Stockholm (HedgeNordic) – In 2020, the five top-performing Nordic hedge funds all delivered gains of at least 50 percent for the 12 months ended December 31. In third place at the end of 2020 was Alcur Select, which posted a return of about 70 percent, almost 20 percentage points higher than its first-place finish for 2019. The long-biased small-cap-focused equity fund managed by a Stockholm-based team led by Wilhelm Gruvberg has delivered a cumulative return of over 170 percent since launching in May of 2018, corresponding to an annualized return of 45 percent.
“We are very pleased with the return for 2020,” Gruvberg comments on the fund’s performance for 2020. “We beat the 51.4 percent-return achieved in 2019, which looked rather unlikely to replicate back in March 2020,” he continues. “We are especially satisfied about how the fund performed during the turbulent months of February and March,” emphasizes Gruvberg.
“We beat the 51.4 percent-return achieved in 2019, which looked rather unlikely to replicate back in March 2020.”
Alcur Select, which seeks to maintain a net market exposure between 50 and 100 percent over a full economic cycle, lost a cumulative 9.0 percent during February and March. In contrast, the Carnegie Small Cap Index (CSX) fell by more than 25 percent during the two-month period. “Our fund’s outperformance in that period was good given the high net exposure the fund usually maintains,” Gruvberg points out.
“We are especially satisfied about how the fund performed during the turbulent months of February and March.”
Discussing stock selection and alpha generation, Gruvberg underlines the investment in Danish-listed Flügger Group, which designs and markets a wide assortment of decorative paints, wood stains, wallpaper and accessories. “We would like to highlight a true value case on Flügger that almost doubled during the year but still is one of the lowest valued companies in the Nordic space,” says Gruvberg. “This is even more obvious if you consider what PPG and Akso Nobel are currently willing to bid for Finnish peer Tikkurila.”

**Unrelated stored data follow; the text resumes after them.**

-- ==== Sys2Proof/Tests/Slice0.lean ====
section
/-! SUPPORT. The model's own tests: the well-formedness smoke test, single steps against the spec's tables and worked
figures, and for each statement a state and operands that meet its hypotheses. -/

namespace Sys2Proof.Tests

-- One theorem at a time: each waits in the kernel, and each waiting theorem would hold a thread and its stack.
set_option Elab.async false

open Sys2Proof.Machine

/-! ## A small mill -/

/-- A duct of group 0 in compartment 0, with a gate and a crossing of wall 0. -/
def duct0 : DuctEntry :=
  { group := 0, compartment := 0, infeedOut := 1, gatePresent := true, flowAddr := 10, vMin := 1000, vMax := 3000,
    tolerance := 10, shift := 2, staleTime := 1000, wMax := 5000, quiet := 10000, n1 := 2, s1 := 5000, n2 := 3,
    s2 := 5000, escalation := 60, crossings := [0] }

def valve0 : ValveEntry :=
  { output := 2, pressureIn := 0, lead := 100, afterRun := 500, settle := 200, minOff := 100, monitor := some 0 }

def gate0 : GateEntry := { output := 3, positionIn := 1, travel := 1000 }

def group0 : GroupEntry :=
  { fanOut := 4, fanIn := 2, fanTimeout := 10, aux := [{ output := 9, feedback := none }],
    shutdown := [.infeed false, .pause 5, .fan false], restart := [.fan true, .infeed true] }

def wall0 : WallEntry :=
  { compA := 0, compB := some 1, warning := 5, holderOut := 5, beaconOut := 6, monitor := some 1, doorTime := 10,
    damperTime := 10, doors := [3] }

def crossing0 : CrossingEntry := { duct := 0, wall := 0, holdOut := 7, closedIn := 4 }

def monitor0 : MonitorEntry :=
  { channel := 0, offLow := 100, offHigh := 200, onLow := 400, onHigh := 600, filter := 2, blanking := 50 }

/-- A model that passes every check of COMMIT. -/
def lab : MillModel :=
  { ducts := [(0, duct0)]
    detectors := [(0, { addr := 1, duct := 0, role := .upstream, dist := some 300, gateDist := some 600 }),
                  (1, { addr := 2, duct := 0, role := .downstream, dist := none, gateDist := some 300 })]
    flows := [(0, { addr := 10, duct := 0, period := 100 })]
    valves := [(0, valve0)], gates := [(0, gate0)], groups := [(0, group0)]
    compartments := [(0, { spanStart := 14, spanEnd := 1, margin := 1 }), (1, { spanStart := 4, spanEnd := 5, margin := 0 })]
    walls := [(0, wall0)], crossings := [(0, crossing0)]
    sirens := [(0, { sector := 0, output := 8, monitor := some 2 })]
    patterns := [(0, { onTime := 500, offTime := 500 }), (1, { onTime := 1000, offTime := 0 }),
                 (2, { onTime := 200, offTime := 800 })]
    plan := some { weekdays := 0x7F#7, hour := 8, minute := 0, duration := 20, enabled := true }
    monitors := [(0, monitor0), (1, { monitor0 with channel := 1 }), (2, { monitor0 with channel := 2 })]
    debounce := [(5, 20)] }

def device0 : Device :=
  { kind := .detector .upstream, duct := 0, state := .normal, misses := 0, flags := none, toggle := none, status := none,
    withheld := 0, period := 500, pollAt := 5100#32, pollDue := false }

def flow0 : Device := { device0 with kind := .flow, period := 100, pollAt := 5050#32 }

def valveRun : Valve :=
  { state := .idle, failed := false, circuit := false, isolated := false, queue := [], flowed := false,
    settleRan := false, openExpiry := none, closeExpiry := none, settleExpiry := none, last := none, refusals := 0 }

def gateRun : Gate := { state := .normal, commanded := false, travel := none, isolated := false, pending := none }

def groupRun : Group :=
  { state := .running, priority := none, source := none, runner := none, fault := none, lastRun := none,
    isolated := false, refusals := 0 }

def wallRun : Wall :=
  { state := .normal, causes := { incident := false, manual := false, circuit := false }, warning := none,
    holder := .normal, isolated := false, refusals := 0, releasedAt := none,
    doors := [{ state := .openHeld, expiry := none }] }

def sirenRun : Siren :=
  { demands := [], testDemand := false, sounding := none, phase := none, cadence := none, fault := false,
    testFault := false, isolated := false }

def walkOff : Walk := { active := false, expiry := none, startedAt := none, sparks := 0, seen := [] }

def monitorRun : Monitor := { state := .normal, candidate := none, count := 0, blanking := none }

/-- The small mill in RUN at 5 s, with nothing afoot and its fan running. -/
def mill : State :=
  { State.reset with
    now := 5000#32
    lp := { LinkPort.reset with mode := .run, linkTimeout := 10, hostLostExpiry := some 15000#32 }
    tables := lab, model := lab
    lc := { LoopController.reset with
      roster := [(1, device0), (2, { device0 with kind := .detector .downstream }), (10, flow0)]
      state := .up, powered := true, silence := some 6000#32, walks := [(0, walkOff)] }
    tc := [(0, { vf := some 2000, raw := some 2000, readAt := some 4900#32, stale := some 5900#32, state := .conveying,
                 transit := none })]
    vg := { valves := [(0, valveRun)], gates := [(0, gateRun)] }
    it := { incidents := [], lastId := 0, sparks := [(0, { ring := [], total := 0, wrapped := false })] }
    gs := [(0, groupRun)]
    cc := { walls := [(0, wallRun)], crossings := [(0, { state := .opened, expiry := none })] }
    sc := { SirenController.reset with sirens := [(0, sirenRun)], nextAdvance := 6000#32 }
    pi := { PointInterface.reset with debounced := [(2, true)], debounceTime := [(5, 20)] }
    cm := [(0, monitorRun), (1, monitorRun), (2, monitorRun)] }

/-- The small mill in CONFIG, its tables loaded. -/
def millConfig : State := { mill with lp := { mill.lp with mode := .config, hostLostExpiry := none } }

/-- An incident on duct 0. -/
def fire (level : Nat) (acked : Bool) : Incident :=
  { id := 1, level := level, acked := acked
    primary := { id := .duct 0, lastSpark := some 4000#32, held := false, source := some (1, 4000#32) }
    merged := [], openedAt := 4000#32, stamp := none, lastSpark := some 4000#32, sparks := 1, causes := [.firstSpark]
    flags := { marginal := false, gateLate := false, merged := false, isolatedAction := false, silenced := false }
    actions := [], further := 0, unacked := none, quiet := none, resound := none }

def burning (i : Incident) : State := { mill with it := { mill.it with incidents := [i], lastId := i.id } }

def withValve (v : Valve) : State := { mill with vg := { mill.vg with valves := [(0, v)] } }
def withGate (g : Gate) : State := { mill with vg := { mill.vg with gates := [(0, g)] } }
def withGroup (g : Group) : State := { mill with gs := [(0, g)] }
def withWall (w : Wall) : State := { mill with cc := { mill.cc with walls := [(0, w)] } }
def withSiren (r : Siren) : State := { mill with sc := { mill.sc with sirens := [(0, r)] } }
def withMonitor (r : Monitor) : State := { mill with cm := [(0, r), (1, monitorRun), (2, monitorRun)] }
def withSlot (c : Option LoopCommand) : State := { mill with lc := { mill.lc with slot := c } }
def withDevice (r : Device) : State := { mill with lc := { mill.lc with roster := [(1, r), (10, flow0)] } }
def withReplies (n : Nat) : State :=
  { mill with lp := { mill.lp with replies := List.replicate n { kind := 0x01#8, tag := 0#8, status := .accepted .nothing } } }

/-- A notice, for queues that only need to be long. -/
def notice (c : NoticeClass) : Notice := { seq := 0#16, cls := c, time := 0#32, body := .loopState }
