-- ==== Sys2Proof/Word.lean ====
section
/-! DEFINITION. The bit-vector widths of the block: byte, nibble, syndrome and command word (spec/00_scope.md R6, R9;
spec/30_encoding.md R70). -/

namespace Sys2Proof

/-- A byte: 8 bits, bit 0 the least significant (R9). A codeword is one byte (R60). -/
abbrev Byte := BitVec 8

/-- A nibble: the 4 data bits of one codeword (R9, R61). -/
abbrev Nibble := BitVec 4

/-- A syndrome: the 3-bit value of R131. -/
abbrev Syndrome := BitVec 3

/-- The operation select `OP`: 3 bits (R70). -/
abbrev OpSelect := BitVec 3

/-- The command word `CMD`: 27 bits, `OP`, `C`, `B`, `A` from the most significant end (R70). -/
abbrev CmdWord := BitVec 27

end Sys2Proof
end

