-- ==== Sys2Proof/Machine/Flags.lean ====
section
/-! DEFINITION. The XOR checksum and the block's one flag, `FAIL` (spec/40_encode_path.md R91;
spec/41_decode_path.md R111; spec/10_state.md R26). -/

namespace Sys2Proof.Machine

/-- `Csum(t, d)`, bitwise, no carry (R91). -/
def csum (t d : Byte) : Byte := t ^^^ d

/-- `Chk(b0, b1, b2)`: `true` (1) on mismatch, `false` (0) on match (R111). It is the value of `FAIL`. -/
def chk (b0 b1 b2 : Byte) : Bool := csum b0 b1 != b2

end Sys2Proof.Machine
end

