-- ==== Sys2Proof/Machine/Session.lean ====
section
/-! DEFINITION. The host's side of a transaction: driving a request onto the ports, and a series of transactions in
issue order (spec/20_memory.md R50, R52; spec/10_state.md R22; log 12). -/

namespace Sys2Proof.Machine

/-- A request as the host gives it: the command word, and the byte stream from which `WIN[0 .. 2N-1]` is taken, byte `j`
for `WIN[j]` (R22, R43). It is no part of `State`. -/
structure Request where
  /-- The command word to drive on `CMD`. -/
  cmd : CmdWord
  /-- Byte `j` of the stream, for `WIN[j]`. -/
  bytes : Nat → Byte

/-- The host drives a request. The response of the transaction before is no longer there: outputs exist only as the
response of a request (R31). -/
def State.drive (s : State) (r : Request) : State where
  blockLength := s.blockLength
  cmd := r.cmd
  win := Vector.ofFn fun j => r.bytes j.val
  response := none

/-- The state after a driven request was answered with `r`: the request on the inputs, `r` on the outputs. -/
def State.served (s : State) (q : Request) (r : Response s.blockLength) : State where
  blockLength := s.blockLength
  cmd := q.cmd
  win := Vector.ofFn fun j => q.bytes j.val
  response := some r

/-- One transaction: the host drives a request and the block serves it (R7). -/
def transact (s : State) (r : Request) : Host.Outcome State Fault Refusal := step (s.drive r)

/-- Transactions issued one at a time, each complete before the next begins; the states after each, in issue order
(R50). -/
def session (s : State) : List Request → Host.Outcome (List State) Fault Refusal
  | [] => .next []
  | r :: rs =>
    match transact s r with
    | .fault f => .fault f
    | .refused x => .refused x
    | .next t =>
      match session t rs with
      | .fault f => .fault f
      | .refused x => .refused x
      | .next ts => .next (t :: ts)

end Sys2Proof.Machine
end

Closed to New Investors, Older Comrade, and Outlook
With its outstanding performance leading to strong levels of investor interest, Alcur Select approached and exceeded its asset size limit of SEK 2 billion set at inception. Consequently, Stockholm-based Alcur Fonder has decided to close the fund for the subscription of new units beyond 2020. “Alcur Select is closed to new capital, but we recently launched our new fund, Alcur Grow, where we concentrate our best long ideas,” says Gruvberg. “The fund is headed by Mikael Holm with support from the Alcur team.” Alcur Grow was launched at the beginning of 2021, seeking to maintain a portfolio that contains between 25 to 30 Nordic small- and medium-sized public companies.
“Alcur Select is closed to new capital, but we recently launched our new fund, Alcur Grow, where we concentrate our best long ideas.”
Alcur Fonder’s oldest fund, a lower-risk long/short absolute return fund launched in early 2007, recorded its best annual performance last since inception. Alcur gained 18.8 percent last year, having delivered an annualized return of 5.7 percent since January 2007. Alcur maintained an average net market exposure of 12 percent over the course of last year, which was in line with its historical average. According to the Alcur team, the fund’s strong performance partly stems from successfully capitalizing on several themes, “where we have owned many of the digitalization winners and avoided or shorted many losing sectors.”
“We still find value and decent risk-adjusted returns in forgotten segments and some hidden gems.”
Sharing his thoughts and outlook on the market environment, Gruvberg says that “some parts of the market are definitely reminiscing of historic bubbles and expected long-term returns in certain segments will definitely be lower near term.” He goes on to emphasize that “the market is chasing trends no matter the price nor valuation,” adding that “we have all seen the signs before.” Gruvberg acknowledges that “timing for a correction is as usual tricky to predict.” However, “we still find value and decent risk-adjusted returns in forgotten segments and some hidden gems.”